To provide the nearly 500 watts of
electricity to power its many instruments,
Juno will use three solar panels that will
convert sunlight directly into electricity.
Solar panels, consisting of
hundreds of individual solar cells, are one
of the most reliable energy technologies
of the Space Age. They have been used
on satellites and spacecraft since the late-
1950s. Because of the damaging radiation
from Jupiter, Juno’s solar cells are much
more durable than the solar cells you can
buy at your local hardware store.
Problem 1 – The spacecraft has three rectangular solar panels. Two of the
panels have dimensions 2.7meters x 8.9 meters, and the third panel has a size
of 2.1 meters x 8.9 meters. What is the total area of the solar panels in A)
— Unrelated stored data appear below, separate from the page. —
-- ==== Sys2Proof/Machine/Ops.lean ====
section
/-! DEFINITION. The named operations: memory and publications, charges, logs and records, translation
and its checks, registers, taking an exception and returning from one. -/

namespace Sys2Proof.Machine

/-- The outcome of a meaning. -/
abbrev Out := Host.Outcome State Fault Refusal

/-! ### Sparse tables -/

/-- What a canonical sparse list holds at a number: `d` where nothing is listed. -/
def sparseGet {α : Type} (d : α) : List (Nat × α) → Nat → α
  | [], _ => d
  | (k, v) :: r, n => if k = n then v else sparseGet d r n

/-- A canonical sparse list with one value set; writing `d` removes the entry. -/
def sparseSet {α : Type} [DecidableEq α] (d : α) : List (Nat × α) → Nat → α → List (Nat × α)
  | [], n, v => if v = d then [] else [(n, v)]
  | (k, w) :: r, n, v =>
    if n < k then (if v = d then (k, w) :: r else (n, v) :: (k, w) :: r)
    else if n = k then (if v = d then r else (n, v) :: r)
    else (k, w) :: sparseSet d r n v

/-- The canonical form: numbers strictly rising, and no entry equal to `d`. -/
def sparseWf {α : Type} [DecidableEq α] (d : α) : List (Nat × α) → Bool
  | [] => true
  | [(_, v)] => decide (v ≠ d)
  | (k, v) :: (k', v') :: r => decide (k < k') && decide (v ≠ d) && sparseWf d ((k', v') :: r)

/-- Memory's canonical form. -/
def Memory.wf (m : Memory) : Bool := sparseWf (0 : Byte) m

/-- The byte at a physical address at the end of the publication order; an unlisted byte is 0 (log 1). -/
def State.readByte (s : State) (pa : Nat) : Byte := sparseGet 0 s.mem pa

/-- Memory with the bytes written in order. -/
def Memory.write (m : Memory) : List (Nat × Byte) → Memory
  | [] => m
  | (a, b) :: r => Memory.write (sparseSet 0 m a b) r

/-- The descriptor of the 64-byte block at a physical address (R61). -/
def State.descAt (s : State) (pa : Nat) : BitVec 16 := sparseGet 0 s.descs (pa / 64)

/-- `n` bytes at a physical address, at the end of the publication order (R123). -/
def State.readBytes (s : State) (pa n : Nat) : List Byte := (List.range n).map fun i => s.readByte (pa + i)

/-- The number in `n` bytes at a physical address (R3). -/
def State.readNat (s : State) (pa n : Nat) : Nat := leNat (s.readBytes pa n)

/-- A byte as the publication before position `snap` left it: the newest publications are undone one
by one (R120, log 5). -/
def undo : List (Option (Nat × Nat × Nat) × List Host.Cell × List (Nat × BitVec 16)) → Nat → Nat → Byte → Byte
  | _, 0, _, b => b
  | [], _ + 1, _, b => b
  | h :: r, n + 1, pa, b => undo r n pa (((h.2.1.find? fun c => c.1 = pa).map Prod.snd).getD b)

/-- The byte at a snapshot point (R120). -/
def State.readAt (s : State) (snap pa : Nat) : Byte := undo s.hist (s.pubCount - snap) pa (s.readByte pa)

/-! ### Tiles, threads, partitions -/

def State.thread? (s : State) (n : Nat) : Option Thread := tabGet? s.threads n
def State.setThread (s : State) (t : Thread) : State := { s with threads := tabSet s.threads t.num t }
def State.tile (s : State) (n : Nat) : Tile := tabGet {} s.tiles n
def State.setTile (s : State) (n : Nat) (t : Tile) : State := { s with tiles := tabSet s.tiles n t }
def State.part (s : State) (n : Nat) : Partition := tabGet {} s.parts n
def State.setPart (s : State) (n : Nat) (p : Partition) : State := { s with parts := tabSet s.parts n p }
def State.page? (s : State) (n : Nat) : Option Page := tabGet? s.pages n
def State.setPage (s : State) (p : Page) : State := { s with pages := tabSet s.pages p.id p }
def State.account (s : State) (n : Nat) : Account := tabGet {} s.accounts n
def State.setAccount (s : State) (n : Nat) (a : Account) : State := { s with accounts := tabSet s.accounts n a }
def State.func (s : State) (n : Nat) : Func := tabGet {} s.funcs n

/-- The instance of a number in a partition. -/
def State.inst? (s : State) (part num : Nat) : Option Inst := s.insts.find? fun i => i.part = part ∧ i.num = num

/-- The state with one instance replaced. -/
def State.setInst (s : State) (i : Inst) : State :=
  { s with insts := s.insts.map fun j => if j.part = i.part ∧ j.num = i.num then i else j }

/-- The virtual tile of a thread number, and its index there (R18). -/
def Thread.tile (t : Thread) : Nat := t.num / 4
def Thread.index (t : Thread) : Nat := t.num % 4

/-- The die of a tile (R9). -/
def dieOf (tile : Nat) : Nat := if tile < 96 then 0 else 1

/-- `s0` reads zero (R83, R53). -/
def Thread.reg (t : Thread) (r : Nat) : Word := if r = 0 then 0 else t.regs.toArray.getD r 0

/-- A scalar written; a write of `s0` is discarded (R91). -/
def Thread.setReg (t : Thread) (r : Nat) (v : Word) : Thread :=
  if r = 0 then t else { t with regs := t.regs.setIfInBounds r v }

/-- A predicate; `p0` is always true (R53). -/
def Thread.pred (t : Thread) (p : Nat) : Bool := p = 0 || t.preds.getLsbD p

/-- A predicate written; a write of `p0` is discarded (R91). -/
def Thread.setPred (t : Thread) (p : Nat) (v : Bool) : Thread :=
  if p = 0 then t
  else { t with preds := if v then t.preds ||| BitVec.ofNat 8 (2 ^ p) else t.preds &&& ~~~(BitVec.ofNat 8 (2 ^ p)) }

def Thread.handle (t : Thread) (h : Nat) : Handle := t.handles.toArray.getD h {}
def Thread.setHandle (t : Thread) (h : Nat) (v : Handle) : Thread := { t with handles := t.handles.setIfInBounds h v }
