/-- Performs a pass: an empty shape is BADSTATUS, a bank outside the captured allocation PROT (R307). -/
def performPass (s : State) (c : Cmd) (va vb : Word) (y : Nat) (down flag : Bool) : State :=
  let tile := c.name.thread / 4
  let tl := s.tile tile
  let sh := tabGet {} tl.shapes y
  let p : Pass := { cfg := c.cfg, sh, va }
  let banks := sh.obank :: sh.sbank :: sh.leaves.map sh.leafBank
  if sh.root = 0 then s.commandFaultFree .sk c 0x04
  else if banks.any fun b => !(skBank c.cfg b) then s.commandFaultFree .sk c 0x21
  else
    let n := wbits vb 2 12
    let r := (List.range n).foldl (fun a st => if down then p.down flag a st else p.up flag a st) (tl, {})
    let s1 := s.setTile tile (r.1.stickSk (wbits vb 0 2) r.2)
    ((s1.chargeCmd c 0x30 (n * sh.nodes.length)).chargeCmd c 0x31 (n * p.words down flag)).completed c

/-! ### Transfers (R303, R304) -/

/-- Where a block of a transfer lies: a physical address, or an address of a space. -/
inductive Place where
  | phys (pa : Nat)
  | in_ (space addr : Nat)
  deriving DecidableEq, Repr

/-- Block `k` of a transfer's source or target; none past its end. -/
def xferPlace (hd : Option (Handle × Nat)) (recd : Option (List Byte)) (tile base k : Nat) : Option Place :=
  match hd, recd with
  | some (h, v), _ => if 64 * (k + 1) ≤ h.slotB - 64 then some (.phys (h.slotPa tile v + 64 * k)) else none
  | none, some bs =>
    let r := tensorOf bs 0
    (r.block? k).map fun a => .in_ r.space a
  | none, none => if base + 64 * (k + 1) ≤ 0x100000 then some (.in_ 1 (base + 64 * k)) else none

/-- A block and its descriptor; one that is not aligned is RAW (R60, R63). -/
def State.readBlock (s : State) (g : Agent) : Place → State × Except EngFault (List Byte × BitVec 16)
  | .phys pa =>
    if s.bad pa 64 then (s.memUe pa 0, .error { cause := 0x90, value := pa - apertureBase (tileOf pa) })
    else (s.chargeEngine g pa 64, .ok (s.readBytes pa 64, s.descAt pa))
  | .in_ space a =>
    let runs := if a % 64 = 0 then [(a, 64)] else [(a, 64 - a % 64), (a + (64 - a % 64), a % 64)]
    match s.readRuns g space 0 runs with
    | (s1, .error e) => (s1, .error e)
    | (s1, .ok (bs, [(d, true)])) => (s1, .ok (bs, d))
    | (s1, .ok (bs, _)) => (s1, .ok (bs, 0))
where
  /-- The tile whose aperture an address lies in. -/
  tileOf (pa : Nat) : Nat := (pa - 0x8000000000000) / 0x200000

/-- The value that names a block in a fault: its address in the space, or the A-store offset of a slot. -/
def placeAddr : Place → Nat
  | .phys pa => (pa - 0x8000000000000) % 0x200000
  | .in_ _ a => a

/-- Elements of consecutive blocks until `need` are supplied (R303): the elements, the blocks used and
the fault that ended it. -/
def loadElems (g : Agent) (default : Nat) (place : Nat → Option Place) : Nat → Nat → Nat → State →
    State × List Ex × Nat × Option (Option EngFault)
  | 0, k, _, s => (s, [], k, none)
  | f + 1, k, need, s =>
    if need = 0 then (s, [], k, none)
    else
      match place k with
      | none => (s, [], k, some none)
      | some pl =>
        match s.readBlock g pl with
        | (s1, .error e) => (s1, [], k, some (some e))
        | (s1, .ok (bs, d)) =>
          match followFmt skinkFormat default d with
          | none => (s1, [], k, some (some { cause := 0x07, value := placeAddr pl }))
          | some (fmt, scale) =>
            let xs := ((blockCodes fmt bs).map fun c => (decodeFmt fmt c).scale scale).take need
            match loadElems g default place f (k + 1) (need - xs.length) s1 with
            | (s2, ys, n, e) => (s2, xs ++ ys, n, e)

/-- Writes elements into a bank, each rounded once at the bank's scale (R303, R77). -/
def Tile.loadBank (tl : Tile) (cfg : Word) (b wa : Nat) (xs : List Ex) : Tile × Flags :=
  (List.range xs.length).foldl (fun (a : Tile × Flags) k =>
    let r := a.1.rndCode cfg b (xs.getD k (.fin false 0 0))
    (a.1.setBankWord b (wa + k) r.1, a.2.or r.2)) (tl, {})

/-- Performs an `sp.ld` (R303, R307). -/
def performSkLoad (s : State) (c : Cmd) (h : Option Nat) (recd : Option (List Byte)) (base b wa cnt : Nat) : State :=
  let tile := c.name.thread / 4
  let slot := (h.bind fun n => (s.thread? c.name.thread).map fun t => (t.handle n, c.space0.getD 0 0))
  let trailer := match slot with | some (hd, v) => leNat (s.readBytes (hd.slotPa tile v + hd.slotB - 64) 4) | none => 0
  let slotVal := match slot with | some (hd, v) => hd.base + v % hd.depth * hd.slotB | none => 0
  let line := match slot with | some (hd, v) => hd.slotPa tile v + hd.slotB - 64 | none => 0
  if slot.isSome && s.bad line 64 then s.storeFault .sk c 1 0x90 line
  else if bit trailer 21 then s.commandFault .sk c 0x07 (word slotVal)
  else
    let got := if bit trailer 20 then (s, List.replicate cnt (Ex.fin false 0 0), 0, none)
      else loadElems c.agent (skFmt c.cfg) (xferPlace slot recd tile base) (cnt + 1) 0 cnt s
    let mismatch := slot.isSome && !(bit trailer 20) && got.2.2.2.isNone && decide (bits trailer 0 13 ≠ 16 * got.2.2.1)
    let xs := if mismatch then [] else got.2.1
    let r := (got.1.tile tile).loadBank c.cfg b wa xs
    let s1 := got.1.setTile tile (r.1.stickSk (skGroup c.cfg) r.2)
    let s2 := ((s1.chargeCmd c 0x31 xs.length).chargeCmd c 0x32 got.2.2.1).chargeCmd c 0x03 (if slot.isSome then 1 else 0)
    if mismatch then s2.commandFault .sk c 0x07 (word slotVal)
    else
      match got.2.2.2 with
      | none => s2.completed c
      | some none => s2.commandFaultFree .sk c 0x06
      | some (some e) => s2.commandFault .sk c e.cause (word e.value) e.access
square-meters?, B) Square-centimeters?
Problem 2 – Near Earth’s orbit, at a distance of 150 million km from the sun, a
square-centimeter of solar cells generates 0.019 watts of electrical power. To
the nearest watt, what is the total electrical power that these panels will
generate near Earth’s orbit?
Problem 3 – The planet Jupiter is located 5.2 times farther from the sun than
Earth. Use the Inverse-square Law to A) calculate the percentage of sunlight
reaching Jupiter compared to Earth’s orbit and B) The amount of electrical
power that the solar panels will generate at the orbit of Jupiter.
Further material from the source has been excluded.